Significant differences in predictors were observed between prefilled pen and vial/syringe initiators. The differences were fewer between prefilled and reusable pen initiators. These differences should be taken into consideration when evaluating outcomes associated with specific insulin delivery systems.

Keywords: insulin, pen device, type 2 diabetes mellitus, vial

Background

Diabetes is a common and costly disease. In 2007, there were 23.6 million people in the United States with diagnosed and undiagnosed diabetes (7.8% of the total population).1 Studies show that the overall costs for treating diabetes are lower in individuals with optimal glycemic control (hemoglobin A1c [HbA1c] <7.0%) than those with suboptimal control and that optimal control results in decreased progression of the disease and mortality.25

Insulin is an effective pharmacotherapy for lowering glycemia.6,7 Despite the well-documented effectiveness of insulin and other antihyperglycemic agents, a large number of patients with type 2 diabetes mellitus (T2DM) do not achieve HbA1c <7.0%.8 Less than optimal adherence to prescribed therapies may be a contributing factor. According to Cramer,9 adherence to oral antihyperglycemic agents (OHAs) and insulin range from 36–93% and 62–64%, respectively. Several treatment-, patient-, and physician-related factors have been identified to be associated with nonadherence to antihyperglycemic agents.1012 Examples of treatment-related factors include the complexity of the drug regimen, incorrect dose titration, or frequency; patient-related factors may include fear of hypoglycemia, needle use, or unwanted weight gain; and physician-related factors may include concern that patients may not be able to use the therapies properly.10,13,14 Other research found that patients feared social stigma, reduced quality of life, injection pain, the permanence and restrictiveness of insulin, as well as the side effects of insulin, namely, hypoglycemia and weight gain.12,15

To date, three studies compared the real-world patient outcomes of prefilled pen devices to traditional vial/syringe.
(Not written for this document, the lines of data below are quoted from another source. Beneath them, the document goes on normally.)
-- ==== Sys2Proof/Tests/Slice0.lean ====
section
/-! SUPPORT. The model's own tests. Words and expected values are those of spec/95_test_vectors.md (sections 1 and 2) and of the
rules' worked examples. Then one witness per statement with hypotheses. -/

namespace Sys2Proof.Tests
open Sys2Proof.Machine

/-! ### What is well formed -/

/-- K3: a program of 3585 bytes does not fit (R241). -/
theorem test_image_of_3585_bytes_is_refused : imageFits (List.replicate 3585 0xFF) = false := by
  rw [imageFits, List.length_replicate]; decide

/-- K2: 3584 bytes fit (R56). -/
theorem test_image_of_3584_bytes_fits : imageFits (List.replicate 3584 0xFF) = true := by
  rw [imageFits, List.length_replicate]; decide

/-- The check on operands refuses none (R79): the greatest operands of a row are well formed. -/
theorem test_greatest_operands_are_well_formed : Instr.wellFormed (.drw 0xF 0xF 0xF) = true := by decide

/-- A memory that lists an address outside memory, lists what an unlisted address reads as, or is out of order is refused. -/
theorem test_memory_out_of_range_is_refused : memWf referenceFont [(4096, 1)] = false := by decide
theorem test_memory_listing_a_construction_value_is_refused : memWf referenceFont [(0x300, 0)] = false := by decide
theorem test_memory_out_of_order_is_refused : memWf referenceFont [(0x301, 1), (0x300, 1)] = false := by decide

/-! ### Decoding: one word per row, written out from R73 and R75 -/

theorem test_decode_cls : decodeTableWord 16 0x00E0 = some (.cls) := by decide
theorem test_decode_ret : decodeTableWord 16 0x00EE = some (.ret) := by decide
theorem test_decode_jp : decodeTableWord 16 0x1208 = some (.jp 0x208) := by decide
theorem test_decode_call : decodeTableWord 16 0x2206 = some (.call 0x206) := by decide
theorem test_decode_se_imm : decodeTableWord 16 0x3310 = some (.seImm 3 0x10) := by decide
theorem test_decode_sne_imm : decodeTableWord 16 0x4311 = some (.sneImm 3 0x11) := by decide
theorem test_decode_se_reg : decodeTableWord 16 0x5120 = some (.seReg 1 2) := by decide
theorem test_decode_ld_imm : decodeTableWord 16 0x6A42 = some (.ldImm 0xA 0x42) := by decide
theorem test_decode_add_imm : decodeTableWord 16 0x70FF = some (.addImm 0 0xFF) := by decide
theorem test_decode_ld_reg : decodeTableWord 16 0x83F0 = some (.ldReg 3 0xF) := by decide
theorem test_decode_or : decodeTableWord 16 0x8121 = some (.or 1 2) := by decide
theorem test_decode_and : decodeTableWord 16 0x8122 = some (.and 1 2) := by decide
theorem test_decode_xor : decodeTableWord 16 0x8123 = some (.xor 1 2) := by decide
theorem test_decode_add_reg : decodeTableWord 16 0x8F14 = some (.addReg 0xF 1) := by decide
theorem test_decode_sub : decodeTableWord 16 0x8125 = some (.sub 1 2) := by decide
theorem test_decode_shr : decodeTableWord 16 0x8016 = some (.shr 0 1) := by decide
theorem test_decode_subn : decodeTableWord 16 0x8127 = some (.subn 1 2) := by decide
theorem test_decode_shl : decodeTableWord 16 0x812E = some (.shl 1 2) := by decide
theorem test_decode_sne_reg : decodeTableWord 16 0x9120 = some (.sneReg 1 2) := by decide
theorem test_decode_ld_i : decodeTableWord 16 0xA123 = some (.ldI 0x123) := by decide
theorem test_decode_jp_v0 : decodeTableWord 16 0xBF01 = some (.jpV0 0xF01) := by decide
theorem test_decode_rnd : decodeTableWord 16 0xC30F = some (.rnd 3 0x0F) := by decide
theorem test_decode_drw : decodeTableWord 16 0xD125 = some (.drw 1 2 5) := by decide
theorem test_decode_skp : decodeTableWord 16 0xE29E = some (.skp 2) := by decide
theorem test_decode_sknp : decodeTableWord 16 0xE1A1 = some (.sknp 1) := by decide
theorem test_decode_ld_vx_dt : decodeTableWord 16 0xF307 = some (.ldVxDt 3) := by decide
theorem test_decode_ld_vx_k : decodeTableWord 16 0xF30A = some (.ldVxK 3) := by decide
theorem test_decode_ld_dt_vx : decodeTableWord 16 0xF015 = some (.ldDtVx 0) := by decide
theorem test_decode_ld_st_vx : decodeTableWord 16 0xF118 = some (.ldStVx 1) := by decide
theorem test_decode_add_i_vx : decodeTableWord 16 0xF21E = some (.addIVx 2) := by decide
theorem test_decode_ld_f_vx : decodeTableWord 16 0xF129 = some (.ldFVx 1) := by decide
theorem test_decode_ld_b_vx : decodeTableWord 16 0xF033 = some (.ldBVx 0) := by decide
theorem test_decode_ld_mem_vx : decodeTableWord 16 0xF555 = some (.ldMemVx 5) := by decide
theorem test_decode_ld_vx_mem : decodeTableWord 16 0xF265 = some (.ldVxMem 2) := by decide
Lee et al.16 and Cobden et al.17 reported significant improvements in insulin adherence and reductions in diabetes-related and total health care expenditures after patients switched from vial/syringe to a pen.16,17 Pawaskar et al.18 compared the outcomes of either initiating or switching from vial/syringe to a pen versus those who initiated or remained on vial/syringe. The study found that diabetes-related medication adherence was greater in the pen cohort than the vial/syringe cohort for the pen-naïve comparison, but not for the insulin-naïve comparison.18 Both diabetes-related and total health care expenditures were significantly lower in the pen cohort than the vial/syringe cohort for the insulin-naïve comparison, but not for the pen-naïve comparison.18

Studies that examine the factors that increase or decrease the likelihood of introducing one insulin injection delivery system versus another are limited. In 2008, a study by Rubin and Peyrot19 found that, when patients felt encouraged by their physicians to use a pen, patients were over 100 times more likely to use a pen compared to patients with physicians who did not discuss pen use or were described as discouraging pen use.19 Patients who felt that the use of a pen facilitates self-care were 20 times more likely to use the pen than vial/syringe.19 The purpose of this study was to determine the key patient- and health-care-system-related factors that predict the initiation of rapid-acting insulin analog (RAIA) using vial/syringe, prefilled pen, or reusable pen devices in patients with T2DM.

Methods

Data Source

Medical insurance claims from January 1, 2007, to March 31, 2009, were extracted from the Thomson Reuters MarketScan® Research databases (Ann Arbor, MI,). These databases contain claims of over 22 million indi-viduals who were insured with a variety of commercial health plans during the study period, over half of which are large self-insured employers. All study data were compliant to the Health Insurance Portability and Accountability Act and statistically de-identified for research purposes. Therefore, Institutional Review Board approval was not required.

Study Population

Patients were required to have ≥12 months of eligibility and continuous enrollment for medical and pharmacy benefits, and have ≥1 diagnosis of T2DM (International Classification of Disease, 9th Edition, Clinical Modification [ICD-9-CM] 250.x0, 250.x2) during the 12-month period prior to the index date. The index date was the date of first prescription of a RAIA (i.e., insulin aspart, insulin lispro and insulin glulisine) on or after January 1, 2008. Patients initiating a RAIA were further categorized into (1) prefilled pen cohort (Humalog KwikPen, Novolog® FlexPen®, or Apidra® Solostar®), (2) vial/syringe cohort, and (3) reusable pen cohort. Patients were excluded if they had at least one prescription of RAIA, type 1 diabetes (ICD-9-CM: 250.x1, 250.x3), claims for insulin pumps or pump supplies, inhaled insulin, or evidence of pregnancy or gestational diabetes (ICD-9-CM: 630-679 or V codes, which are supplementary classification factors for pregnancy) during the 12-month pre-index period.

Definition of Variables

Demographic characteristics examined in the study included age, gender, insurance plan type, geographic region, population density (urban/rural), census-based median household income, and proportion of college graduates in patient's five-digit zip code. Insurance plan type included capitated versus noncapitated and Medicare versus commercial. Provider type was identified by reviewing each patient's outpatient claims on the same day or within 7 days prior to the index date. The provider type nearest in time to the index prescription was chosen for each patient as a proxy for the provider type who prescribed the index RAIA.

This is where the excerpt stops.